---------- The data

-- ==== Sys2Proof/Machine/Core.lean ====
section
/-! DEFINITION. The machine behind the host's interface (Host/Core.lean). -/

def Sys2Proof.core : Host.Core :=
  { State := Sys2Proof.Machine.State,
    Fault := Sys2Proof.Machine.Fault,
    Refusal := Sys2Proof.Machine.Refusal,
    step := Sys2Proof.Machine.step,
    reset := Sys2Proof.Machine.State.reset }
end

--------------------
---------- The data

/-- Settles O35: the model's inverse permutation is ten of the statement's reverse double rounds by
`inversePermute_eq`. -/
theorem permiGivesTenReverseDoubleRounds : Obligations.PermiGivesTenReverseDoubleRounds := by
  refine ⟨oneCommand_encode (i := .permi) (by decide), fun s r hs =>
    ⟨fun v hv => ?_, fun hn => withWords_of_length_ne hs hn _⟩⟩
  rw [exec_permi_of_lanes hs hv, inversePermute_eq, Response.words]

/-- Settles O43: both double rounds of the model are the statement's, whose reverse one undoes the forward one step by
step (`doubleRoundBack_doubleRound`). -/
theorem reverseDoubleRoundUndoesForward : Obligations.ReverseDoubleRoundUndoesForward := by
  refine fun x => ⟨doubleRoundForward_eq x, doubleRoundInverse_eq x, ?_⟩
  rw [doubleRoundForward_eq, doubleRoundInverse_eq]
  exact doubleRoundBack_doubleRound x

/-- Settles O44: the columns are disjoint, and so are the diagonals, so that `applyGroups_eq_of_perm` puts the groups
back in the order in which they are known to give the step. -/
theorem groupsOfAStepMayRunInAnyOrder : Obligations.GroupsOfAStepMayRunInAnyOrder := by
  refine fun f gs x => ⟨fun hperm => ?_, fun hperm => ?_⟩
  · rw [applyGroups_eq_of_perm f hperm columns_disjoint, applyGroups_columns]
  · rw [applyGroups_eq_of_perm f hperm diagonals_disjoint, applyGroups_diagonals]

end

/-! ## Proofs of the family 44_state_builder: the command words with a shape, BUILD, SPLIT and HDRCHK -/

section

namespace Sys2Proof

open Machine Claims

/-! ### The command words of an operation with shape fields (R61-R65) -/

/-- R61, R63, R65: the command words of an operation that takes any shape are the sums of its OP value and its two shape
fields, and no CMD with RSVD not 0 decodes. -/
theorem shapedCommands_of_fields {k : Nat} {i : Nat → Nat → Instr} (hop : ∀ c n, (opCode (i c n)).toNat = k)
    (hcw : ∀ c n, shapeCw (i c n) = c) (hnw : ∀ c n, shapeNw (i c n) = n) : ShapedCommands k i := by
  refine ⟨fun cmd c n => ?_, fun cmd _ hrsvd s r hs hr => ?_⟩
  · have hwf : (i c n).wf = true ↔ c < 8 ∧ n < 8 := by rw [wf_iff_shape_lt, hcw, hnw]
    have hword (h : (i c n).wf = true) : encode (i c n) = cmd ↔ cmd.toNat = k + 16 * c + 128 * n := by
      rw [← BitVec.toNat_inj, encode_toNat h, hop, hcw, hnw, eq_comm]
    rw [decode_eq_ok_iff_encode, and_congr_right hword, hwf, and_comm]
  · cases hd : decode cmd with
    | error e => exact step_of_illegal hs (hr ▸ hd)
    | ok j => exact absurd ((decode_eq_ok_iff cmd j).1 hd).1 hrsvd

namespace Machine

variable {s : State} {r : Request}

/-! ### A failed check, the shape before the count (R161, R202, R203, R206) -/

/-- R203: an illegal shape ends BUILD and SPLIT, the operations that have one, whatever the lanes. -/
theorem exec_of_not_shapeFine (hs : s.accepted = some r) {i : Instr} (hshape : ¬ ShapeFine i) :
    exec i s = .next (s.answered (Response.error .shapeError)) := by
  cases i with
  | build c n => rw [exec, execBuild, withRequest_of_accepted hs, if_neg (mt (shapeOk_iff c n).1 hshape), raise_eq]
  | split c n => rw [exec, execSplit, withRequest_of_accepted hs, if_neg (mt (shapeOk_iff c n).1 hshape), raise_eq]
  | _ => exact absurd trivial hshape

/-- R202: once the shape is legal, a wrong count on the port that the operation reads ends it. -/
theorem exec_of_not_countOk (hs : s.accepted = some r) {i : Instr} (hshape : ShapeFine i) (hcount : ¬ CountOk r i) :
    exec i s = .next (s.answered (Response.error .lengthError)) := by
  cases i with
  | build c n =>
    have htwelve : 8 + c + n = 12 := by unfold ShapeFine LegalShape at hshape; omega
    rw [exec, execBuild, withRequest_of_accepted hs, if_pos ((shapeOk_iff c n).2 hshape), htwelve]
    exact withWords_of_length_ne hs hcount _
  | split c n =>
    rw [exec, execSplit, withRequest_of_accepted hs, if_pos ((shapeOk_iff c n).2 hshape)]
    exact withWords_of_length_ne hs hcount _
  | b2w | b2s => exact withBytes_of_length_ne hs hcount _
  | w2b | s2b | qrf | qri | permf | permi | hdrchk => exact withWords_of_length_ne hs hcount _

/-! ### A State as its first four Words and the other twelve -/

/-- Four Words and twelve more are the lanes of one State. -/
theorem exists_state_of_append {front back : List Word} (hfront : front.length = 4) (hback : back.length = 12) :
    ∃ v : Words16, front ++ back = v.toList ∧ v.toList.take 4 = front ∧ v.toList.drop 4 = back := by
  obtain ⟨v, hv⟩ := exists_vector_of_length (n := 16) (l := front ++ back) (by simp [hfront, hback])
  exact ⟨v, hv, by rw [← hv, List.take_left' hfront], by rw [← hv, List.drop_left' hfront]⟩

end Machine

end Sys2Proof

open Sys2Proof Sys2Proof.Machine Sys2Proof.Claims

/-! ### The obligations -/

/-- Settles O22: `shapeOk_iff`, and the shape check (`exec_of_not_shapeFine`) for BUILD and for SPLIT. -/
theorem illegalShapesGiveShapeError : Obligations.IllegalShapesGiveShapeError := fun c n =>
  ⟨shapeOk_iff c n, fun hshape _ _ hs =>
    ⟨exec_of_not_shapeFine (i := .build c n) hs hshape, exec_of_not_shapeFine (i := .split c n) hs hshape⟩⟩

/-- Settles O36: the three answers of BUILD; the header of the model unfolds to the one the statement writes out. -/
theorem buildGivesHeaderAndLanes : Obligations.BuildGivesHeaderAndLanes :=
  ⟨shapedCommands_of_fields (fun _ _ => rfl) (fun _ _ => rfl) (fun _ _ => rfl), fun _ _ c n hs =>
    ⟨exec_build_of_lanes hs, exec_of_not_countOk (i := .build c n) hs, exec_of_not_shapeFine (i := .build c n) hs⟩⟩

--------------------

■ To do
Your answer should be the exact lines above from the one with "absurd trivial hshape" through the one with "have htwelve : 8", both included, and nothing besides.

■ Answer below
  | _ => exact absurd trivial hshape

/-- R202: once the shape is legal, a wrong count on the port that the operation reads ends it. -/
theorem exec_of_not_countOk (hs : s.accepted = some r) {i : Instr} (hshape : ShapeFine i) (hcount : ¬ CountOk r i) :
    exec i s = .next (s.answered (Response.error .lengthError)) := by
  cases i with
  | build c n =>
    have htwelve : 8 + c + n = 12 := by unfold ShapeFine LegalShape at hshape; omega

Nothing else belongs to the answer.